As tedious as it may seem, in order to keep a glass cooktop from amassing layers of burnt-on foods or liquids, it's necessary to clean it after every use. "They can be really challenging to clean," Marker said. "If you're not on top of it, baked on and burnt-on stuff can build on top of each other. So after you cook on the surface, you should clean it up right away once the glass has come down to a cool temperature, but a lot of people avoid this." She recommends using a sponge or cleaning wand that's designed specifically for the glass cooking surface. Cleaning a kitchen sink with baking soda every day can transform the entire space.

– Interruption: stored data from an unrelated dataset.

-- ==== Sys2Proof/Machine/Mem.lean ====
section
/-!
DEFINITION. Memory at its homes (R80 to R82, R186): bytes by flat address, poison by line (R95), link tags by line (R107, R109). A flat
address is space × 2^64 + physical bit address: space 0 is the device's own map (R186), 1 host memory, 2 CXL memory.
-/

namespace Sys2Proof.Machine

/-- What an unlisted byte of memory reads as (entry 6: power-on contents are not stated). -/
def emptyByte : BitVec 8 := 0

/-- Bytes k to k + n − 1 of a sorted list of cells, little-endian (R81). -/
def Mem.readBytes : List Host.Cell → Nat → Nat → Nat
  | [], _, _ => 0
  | (a, b) :: t, k, n =>
    if a < k then Mem.readBytes t k n
    else if a < k + n then b.toNat * 2 ^ (8 * (a - k)) + Mem.readBytes t k n
    else 0

/-- The cells that bytes k to k + n − 1 of v need: none where the byte is what an unlisted one reads as. -/
def Mem.cells (k n v : Nat) : List Host.Cell :=
  (List.range n).filterMap fun i =>
    let b := BitVec.ofNat 8 (v / 2 ^ (8 * i))
    if b = emptyByte then none else some (k + i, b)

/-- Memory with bytes k to k + n − 1 replaced by v. -/
def Mem.writeBytes (m : List Host.Cell) (k n v : Nat) : List Host.Cell :=
  m.takeWhile (fun c => c.1 < k) ++ Mem.cells k n v ++ m.dropWhile (fun c => c.1 < k + n)

/-- Bits fa to fa + w − 1 (R6 ReadBits). -/
def Mem.readBits (m : List Host.Cell) (fa w : Nat) : Nat :=
  Mem.readBytes m (fa / 8) (ceilDiv (fa % 8 + w) 8) / 2 ^ (fa % 8) % 2 ^ w

/-- Memory with bits fa to fa + w − 1 replaced where the mask has a one (R6 WriteBits). -/
def Mem.writeMasked (m : List Host.Cell) (fa w v mask : Nat) : List Host.Cell :=
  let k := fa / 8
  let n := ceilDiv (fa % 8 + w) 8
  let old := Mem.readBytes m k n
  let lo := fa % 8
  let o := old / 2 ^ lo % 2 ^ w
  let mk := mask % 2 ^ w
  Mem.writeBytes m k n (putField old lo w ((o &&& (mk ^^^ (2 ^ w - 1))) ||| (v &&& mk)))

/-- Memory with bits fa to fa + w − 1 replaced by v. -/
def Mem.writeBits (m : List Host.Cell) (fa w v : Nat) : List Host.Cell :=
  let k := fa / 8
  let n := ceilDiv (fa % 8 + w) 8
  Mem.writeBytes m k n (putField (Mem.readBytes m k n) (fa % 8) w v)

/-- The canonical form: addresses strictly rising, no cell equal to what an unlisted byte reads as. -/
def Mem.wf : List Host.Cell → Bool
  | [] => true
  | [(_, b)] => b != emptyByte
  | (a, b) :: (a', b') :: t => b != emptyByte && a < a' && Mem.wf ((a', b') :: t)

/-- The lines an access touches. -/
def linesOf (fa w : Nat) : List Nat := if w = 0 then [] else (List.range ((fa + w - 1) / 512 - fa / 512 + 1)).map (· + fa / 512)

/-- Bits fa to fa + w − 1 at their home. -/
def State.home (s : State) (fa w : Nat) : Nat := Mem.readBits s.mem fa w

/-- A line of the access is poisoned at its home. -/
def State.homePois (s : State) (fa w : Nat) : Bool := (linesOf fa w).any (hasNat s.poison)

/-- Add a broken tag. -/
def addBroken (l : List (Nat × Nat × Nat)) (t : Nat × Nat × Nat) : List (Nat × Nat × Nat) := if l.contains t then l else l ++ [t]

/-- Break the tags that meet a condition; a broken tag stays to be seen until what it served is gone (R290). -/
def State.breakAll (s : State) (gone : Nat × Nat × Nat → Bool) : State :=
  { s with tags := s.tags.filter (fun t => !gone t), broken := (s.tags.filter gone).foldl addBroken s.broken }

/-- Break every tag on a line (R109: a write at the line's home). -/
def State.breakTags (s : State) (line : Nat) : State := s.breakAll fun t => t.1 == line

/-- Break every tag a strand holds (R109: a trap, a pre-emption, a migration). -/
def State.dropTags (s : State) (sid : Nat) : State := s.breakAll fun t => t.2.1 == sid

/-- Break every tag on the lines of an ownership region (R109: a transfer of the region). -/
def State.dropRegionTags (s : State) (region : Nat) : State := s.breakAll fun t => t.1 / 32768 == region

/-- The link, link set or round that a strand's tags of a kind served is gone, and with it the broken ones. -/
def State.forgetBroken (s : State) (kind sid : Nat) : State := { s with broken := s.broken.filter fun t => !(t.2.1 == sid && t.2.2 == kind) }

/-- What a tag serves: the scalar link (R107). -/
def linkTag : Nat := 0
/-- What a tag serves: the vector link set (R214). -/
def vlinkTag : Nat := 1
/-- What a tag serves: a VAMO round (R218). -/
def amoTag : Nat := 2

/-- The strand's tag of a kind on the line is in place. -/
def State.tagged (s : State) (kind line sid : Nat) : Bool := s.tags.contains (line, sid, kind)

/-- The strands that hold a tag on a line, the one with the oldest tag first. -/
def tagHolders (ts : List (Nat × Nat × Nat)) (line : Nat) : List Nat := ((ts.filter fun t => t.1 == line).map (·.2.1)).eraseDups

/-- Place a strand's tag on a line. A line holds the tags of eight strands, scalar links counted: a ninth breaks the oldest (R107, R214). -/
def State.placeTag (s : State) (kind line sid : Nat) : State :=
  let ts := s.tags.filter fun t => t != (line, sid, kind)
  let others := (tagHolders ts line).filter (· != sid)
  let ts := match others with
    | o :: _ => if 8 ≤ others.length then ts.filter fun t => !(t.1 == line && t.2.1 == o) else ts
    | [] => ts
  { s with tags := ts ++ [(line, sid, kind)]
           broken := (s.tags.filter fun t => t != (line, sid, kind) && !ts.contains t).foldl addBroken (s.broken.filter (· != (line, sid, kind))) }

/-- Mark or clear the poison of a line at its home. -/
def State.setPoison (s : State) (line : Nat) (p : Bool) : State :=
  { s with poison := if p then insertNat s.poison line else s.poison.filter (· != line) }

/-- Write bits at their home: the tags on the lines break (R109), poisoned data poisons the lines, and unpoisoned data that writes every bit of
a line clears its poison (R95). -/
def State.homeWrite (s : State) (fa w v : Nat) (p : Bool := false) : State :=
  let s := { s with mem := Mem.writeBits s.mem fa w v }
  (linesOf fa w).foldl (fun s l =>
    let s := s.breakTags l
    if p then s.setPoison l true
    else if fa ≤ l * 512 && (l + 1) * 512 ≤ fa + w then s.setPoison l false else s) s

/-- Write the masked bits of one line at its home (a write-back, R189). `p` poisons the line; a whole line of data that nothing poisoned clears its
poison (`clean`). -/
def State.homeWriteLine (s : State) (line data mask : Nat) (p clean : Bool) : State :=
  if mask = 0 then s else
  let s := ({ s with mem := Mem.writeMasked s.mem (line * 512) 512 data mask }).breakTags line
  if p then s.setPoison line true else if clean && mask = 2 ^ 512 - 1 then s.setPoison line false else s

/-- The lines that writes have covered, as a mask for each line, and those written with poisoned data. -/
abbrev Cover := Sparse Nat

/-- Add bits fa to fa + w − 1 to a cover. -/
def Cover.add (c : Cover) (fa w : Nat) : Cover :=
  (linesOf fa w).foldl (fun c l =>
    let lo := max fa (l * 512) - l * 512
    let hi := min (fa + w) ((l + 1) * 512) - l * 512
    Sparse.put c l (Sparse.get 0 c l ||| ones lo (hi - lo))) c

/-- The lines a cover writes whole. -/
def Cover.whole (c : Cover) : List Nat := (c.filter fun p => p.2 == 2 ^ 512 - 1).map (·.1)

end Sys2Proof.Machine
end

"A clean sink is the hallmark of a clean kitchen," Maker said. "You can have a sparkling clean sink but if there's pieces of scrambled egg or carrot sitting in the food trap, it ruins the whole effect." Maker said in addition to not leaving dishes in the sink, taking a few minutes to rinse the sink can make the whole kitchen feel cleaner. She recommends putting a tablespoon of baking soda in the bottom of the sink, then circling a wet sponge from the bottom to the top. "Your sink will look like it's brand new and beautiful," she said. Coffee makers should be rinsed between heavier weekly cleanings that may involve vinegar or baking soda, depending on the machine.
"With all coffee makers, it's not bacteria that we're worried about, but more odors, coffee grinds, staining, oils, and hard water," Maker said. The cleaning expert explained that drip coffee machines and single-use coffee makers have different cleaning needs. Drip coffee makers require the use of a descaling solution or a cleaning product that helps get rid of tricky stains. Once a week, it's necessary to flush leftover bits of coffee and buildup by running a brew cycle with white vinegar (without coffee grounds or water), then running a few cycles after with just water. But on a daily basis, Maker said, it's necessary to rinse the carafe with water, dump out any leftover coffee, and remove the filter to help prevent stains. The same goes for single-use coffee machines. "You can also make a scrub out of dish soap and baking soda to give your coffee machine a good rinse, but I would use that solution very sparingly," she said. Our phones and computer keyboards contain bacteria and are probably not cleaned as often as they should be.
A 2017 study from the University of Arizona found that cell phones are 10 times dirtier than toilet seats. Maker said that while it may not be realistic to expect every person to clean their phones daily, it's a worthwhile habit to incorporate regularly. She said she likes to use a microfiber cloth to gently wipe the surface of her phone. "Just wet a microfiber cloth with water, and you'll start to see that grease and dirt will lift right off," she said. For added cleanliness, Maker recommends mixing equal parts rubbing alcohol and water in a spray bottle, spritzing it on a microfiber towel, and using that as an anti-bacterial cleaner for electronics.